- _EXERCISE DESCRIPTION_
Every line from the one containing "closes it. -/" to the one containing "t.trace = [.restart]" in the records below, both included, must be set down exactly, and no other line.

- - - -

-- ==== Sys2Proof/Tests/Slice0.lean ====
section
/-! SUPPORT. The model's own tests. Expected results are the spec's examples and vectors (95_test_vectors.md, by their
labels) or are worked out by hand from the rule named. Then one witness for each statement that has hypotheses. -/

namespace Sys2Proof.Tests

open Sys2Proof.Machine

/-! ### Helpers: a small open block, and scripted answers of the environment -/

/-- The event is granted (acknowledged). -/
abbrev yes : BusReply := .answer true 0#8

/-- The same, as an answer that arrives. -/
abbrev ok : Option BusReply := some yes

/-- A received byte. -/
abbrev got (v : Byte) : Option BusReply := some (.answer true v)

/-- The device refuses the byte sent. -/
abbrev nack : Option BusReply := some (.answer false 0#8)

/-- The environment reports a time-out. -/
abbrev late : Option BusReply := some .timeout

/-- An open transport at 0x68, empty buffers of 40 and 32 bytes, no execution yet. -/
abbrev block (kind : TransportKind) (bus : List (Option BusReply)) : State where
  transport := { kind := kind, addr7 := 0x68#7, adapter := 1, isOpen := true }
  cmd := ByteBuffer.fresh 40
  rsp := ByteBuffer.fresh 32
  phase := .idle
  addr := none
  run := .idle
  trace := []
  regs := RegSet.zero
  params := { executor := .reference, bcdMerge := .replace, alarmScheme := .cumulative }
  result := none
  hostOps := []
  env := { bus := bus, openDevice := [], blockCounts := [], executions := [], draws := 0 }

/-- A block in the middle of an execution: the bytes ahead in CMD, the bus position and the target. -/
abbrev at_ (bytes : List Byte) (phase : Phase) (addr : Option Addr7) (bus : List (Option BusReply)) : State :=
  { block .bitBanged bus with
    cmd := { ByteBuffer.fresh 40 with store := Memory.writeList [] 0 bytes, wr := bytes.length }
    phase := phase, addr := addr, run := .running }

/-- The outcome is a next state, and the check holds of it. -/
abbrev holds (o : Host.Outcome State Fault Refusal) (check : State → Bool) : Bool :=
  match o with
  | .next t => check t
  | .fault _ => false
  | .refused _ => false

/-! ### Well-formedness: each check refuses an ill-formed term -/

theorem test_wf_escape_before_read : (Instr.escape 0x06#8).wf = false := by decide
theorem test_wf_escape_before_write : (Instr.escape 0x07#8).wf = false := by decide
theorem test_wf_escape : (Instr.escape 0x04#8).wf = true := by decide
theorem test_wf_write_too_long : (Instr.write (List.replicate 256 0#8)).wf = false := by
  rw [Instr.wf, List.length_replicate]; decide
theorem test_wf_write_longest : (Instr.write (List.replicate 255 0#8)).wf = true := by
  rw [Instr.wf, List.length_replicate]; decide
theorem test_wf_esc_write_too_long : (Instr.escWrite (List.replicate 65536 0#8)).wf = false := by
  rw [Instr.wf, List.length_replicate]; decide
theorem test_wf_esc_write_longest : (Instr.escWrite (List.replicate 65535 0#8)).wf = true := by
  rw [Instr.wf, List.length_replicate]; decide
theorem test_wf_illegal_is_not_write : (Instr.illegal 0x07#8).wf = false := by decide
theorem test_wf_illegal : (Instr.illegal 0x08#8).wf = true := by decide
/-- R64: `Flags`, an escape before another byte, an opcode above 7 and an address above 0x7F are illegal encodings. -/
theorem test_legal_refuses_r64 :
    [Instr.flags, .escape 0x04#8, .illegal 0xFF#8, .addr 0x80#8].map Instr.legal = [false, false, false, false] := by
  decide
/-- R66: the commands of the grammar. -/
theorem test_legal_accepts_r66 :
    [Instr.endCmd, .start, .stop, .addr 0x7F#8, .read 0#8, .write [], .escRead 5#16, .escWrite []].all Instr.legal =
      true := by decide

/-! ### Decoding: a word of each constructor, from R58, R59 and R61 -/

theorem test_decode_end : decode [0x00#8] = .ok .endCmd 1 := by decide
theorem test_decode_start : decode [0x02#8, 0xFF#8] = .ok .start 1 := by decide
theorem test_decode_stop : decode [0x03#8] = .ok .stop 1 := by decide
theorem test_decode_addr : decode [0x04#8, 0x68#8] = .ok (.addr 0x68#8) 2 := by decide
theorem test_decode_flags : decode [0x05#8] = .ok .flags 1 := by decide
theorem test_decode_read : decode [0x06#8, 0xFF#8] = .ok (.read 255#8) 2 := by decide
theorem test_decode_write : decode [0x07#8, 0x02#8, 0x0E#8, 0x1C#8, 0x00#8] = .ok (.write [0x0E#8, 0x1C#8]) 4 := by
  decide
/-- R43: 300 is `2C 01`. -/
theorem test_decode_esc_read : decode [0x01#8, 0x06#8, 0x2C#8, 0x01#8] = .ok (.escRead 300#16) 4 := by decide
theorem test_decode_esc_write : decode [0x01#8, 0x07#8, 0x01#8, 0x00#8, 0x55#8] = .ok (.escWrite [0x55#8]) 5 := by
  decide
theorem test_decode_escape : decode [0x01#8, 0x01#8] = .ok (.escape 0x01#8) 2 := by decide
theorem test_decode_illegal : decode [0xFF#8] = .ok (.illegal 0xFF#8) 1 := by decide
/-- R94: what is missing, and the bytes consumed by then. -/
theorem test_decode_breaks_off :
    [decode [], decode [0x04#8], decode [0x01#8, 0x06#8, 0x2C#8], decode [0x07#8, 0x05#8, 0x01#8]] =
      [.missing .opcode 0, .missing .operand 1, .missing .operand 3, .missing .payload 2] := by decide
/-- The rows of the opcode table, as the table gives their bits (the first byte lowest). -/
theorem test_table_words :
    [decodeTableWord 8 0x00, decodeTableWord 8 0x02, decodeTableWord 16 0x6804, decodeTableWord 8 0x06,
      decodeTableWord 16 0x0601, decodeTableWord 16 0x0701, decodeTableWord 8 0x08] =
      [some .endCmd, some .start, some (.addr 0x68#8), some (.read 0#8), some (.escRead 0#16), some (.escWrite []),
        some (.illegal 0x08#8)] := by decide

/-! ### One step of each command -/

/-- SQ1: `00` completes with an empty trace. -/
theorem test_end_idle : holds (step (at_ [0x00#8] .idle none [])) fun t =>
    t.run = .completed 0 ∧ t.trace = [] ∧ t.cmd.rd = 1 := by decide
/-- SQ3: an END that finds a transaction open closes it. -/
theorem test_end_open : holds (step (at_ [0x00#8] .started none [ok])) fun t =>
    t.run = .completed 0 ∧ t.trace = [.stop] ∧ t.phase = .idle := by decide
/-- SQ2: `02` from Idle is S. -/
theorem test_start_idle : holds (step (at_ [0x02#8] .idle none [ok])) fun t =>
    t.trace = [.start] ∧ t.phase = .started ∧ t.run = .running := by decide
/-- SQ3: the second `02` is Sr. -/
theorem test_start_again : holds (step (at_ [0x02#8] .started none [ok])) fun t =>
    t.trace = [.restart] ∧ t.phase = .started := by decide
/-- SQ4: a STOP when idle emits nothing. -/
theorem test_stop_idle : holds (step (at_ [0x03#8] .idle none [])) fun t => t.trace = [] ∧ t.run = .running := by
  decide
/-- R98: P, and no further event after its time-out. -/
theorem test_stop_late : holds (step (at_ [0x03#8] .writing none [late])) fun t =>
    t.trace = [.stop] ∧ t.phase = .idle ∧ t.run = .failed .timeout 0 := by decide
/-- SQ5: the target, with no event. -/
theorem test_addr : holds (step (at_ [0x04#8, 0x68#8] .idle none [])) fun t =>
    t.addr = some 0x68#7 ∧ t.trace = [] ∧ t.cmd.rd = 2 := by decide
/-- SQ17: an operand above 0x7F. -/
theorem test_addr_illegal : holds (step (at_ [0x04#8, 0x80#8] .idle none [])) fun t =>
    t.run = .failed .illegalAddress 0 ∧ t.addr = none := by decide
/-- SQ21: FLAGS with a transaction open. -/
theorem test_flags : holds (step (at_ [0x05#8] .writing (some 0x68#7) [ok])) fun t =>
    t.run = .failed .unsupported 0 ∧ t.trace = [.stop] ∧ t.cmd.rd = 1 := by decide
/-- R103's example. -/
theorem test_read : holds (step (at_ [0x06#8, 0x02#8] .started (some 0x68#7) [ok, got 0x13#8, got 0x40#8])) fun t =>
    t.trace = [.tx 0xD1#8, .rx true, .rx false] ∧ t.phase = .readDone ∧
      Memory.readList t.rsp.store 0 2 = [0x13#8, 0x40#8] ∧ t.rsp.wr = 2 := by decide
/-- SQ13: the byte received before the time-out is counted, and there is no P. -/
theorem test_read_late : holds (step (at_ [0x06#8, 0x03#8] .idle (some 0x68#7) [ok, ok, got 0x55#8, late])) fun t =>
    t.run = .failed .timeout 1 ∧ t.trace = [.start, .tx 0xD1#8, .rx true, .rx true] ∧
      Memory.read t.rsp.store 0 = 0x55#8 := by decide
/-- R102's example. -/
theorem test_write : holds (step (at_ [0x07#8, 0x02#8, 0x0E#8, 0x1C#8] .idle (some 0x68#7) [ok, ok, ok, ok])) fun t =>
    t.trace = [.start, .tx 0xD0#8, .tx 0x0E#8, .tx 0x1C#8] ∧ t.phase = .writing ∧ t.cmd.rd = 4 := by decide
/-- P5: a refused address byte. -/
theorem test_write_nack : holds (step (at_ [0x07#8, 0x02#8, 0x00#8, 0x01#8] .idle (some 0x50#7) [ok, nack, ok])) fun t =>
    t.trace = [.start, .tx 0xA0#8, .stop] ∧ t.run = .failed .nack 0 ∧ t.phase = .idle := by decide
/-- SQ28: an escaped short length is READ 2. -/
theorem test_esc_read : holds (step (at_ [0x01#8, 0x06#8, 0x02#8, 0x00#8] .idle (some 0x68#7)
    [ok, ok, got 0x01#8, got 0x02#8])) fun t =>
    t.trace = [.start, .tx 0xD1#8, .rx true, .rx false] ∧ Memory.readList t.rsp.store 0 2 = [0x01#8, 0x02#8] := by
  decide
/-- P3 with a response buffer too small: no event, and P closes the open transaction. -/
theorem test_esc_read_overflow : holds (step (at_ [0x01#8, 0x06#8, 0x2C#8, 0x01#8] .started (some 0x68#7) [ok])) fun t =>
    t.run = .failed .writeOverflow 0 ∧ t.trace = [.stop] ∧ t.cmd.rd = 4 := by decide
/-- SQ8 in escaped form: a Write after a Write continues with no address byte. -/
theorem test_esc_write : holds (step (at_ [0x01#8, 0x07#8, 0x01#8, 0x00#8, 0x1C#8] .writing (some 0x68#7) [ok])) fun t =>
    t.trace = [.tx 0x1C#8] ∧ t.phase = .writing ∧ t.cmd.rd = 5 := by decide
/-- SQ29: an escaped Write 0. -/
theorem test_esc_write_zero : holds (step (at_ [0x01#8, 0x07#8, 0x00#8, 0x00#8] .idle (some 0x68#7) [])) fun t =>
    t.trace = [] ∧ t.run = .running ∧ t.phase = .idle := by decide
/-- SQ18: an escaped Address. -/
theorem test_escape_address : holds (step (at_ [0x01#8, 0x04#8] .idle none [])) fun t =>
    t.run = .failed .illegalAddress 0 ∧ t.cmd.rd = 2 := by decide
/-- SQ19: an escaped Escape. -/
theorem test_escape_escape : holds (step (at_ [0x01#8, 0x01#8] .idle none [])) fun t =>
    t.run = .failed .illegalEscape 0 := by decide
/-- SQ22. -/
theorem test_illegal : holds (step (at_ [0x08#8] .idle none [])) fun t =>
    t.run = .failed .illegalOpcode 0 ∧ t.cmd.rd = 1 := by decide
/-- SQ25: a short payload is found before any event, at CMD.rd 4 of the whole stream (2 of this one). -/
theorem test_short_payload : holds (step (at_ [0x07#8, 0x05#8, 0x01#8, 0x02#8, 0x00#8] .idle (some 0x68#7) [])) fun t =>
    t.run = .failed .readUnderflow 0 ∧ t.trace = [] ∧ t.cmd.rd = 2 := by decide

- - - -

- _SOLUTION TO THE EXERCISE_
/-- SQ3: an END that finds a transaction open closes it. -/
theorem test_end_open : holds (step (at_ [0x00#8] .started none [ok])) fun t =>
    t.run = .completed 0 ∧ t.trace = [.stop] ∧ t.phase = .idle := by decide
/-- SQ2: `02` from Idle is S. -/
theorem test_start_idle : holds (step (at_ [0x02#8] .idle none [ok])) fun t =>
    t.trace = [.start] ∧ t.phase = .started ∧ t.run = .running := by decide
/-- SQ3: the second `02` is Sr. -/
theorem test_start_again : holds (step (at_ [0x02#8] .started none [ok])) fun t =>
    t.trace = [.restart] ∧ t.phase = .started := by decide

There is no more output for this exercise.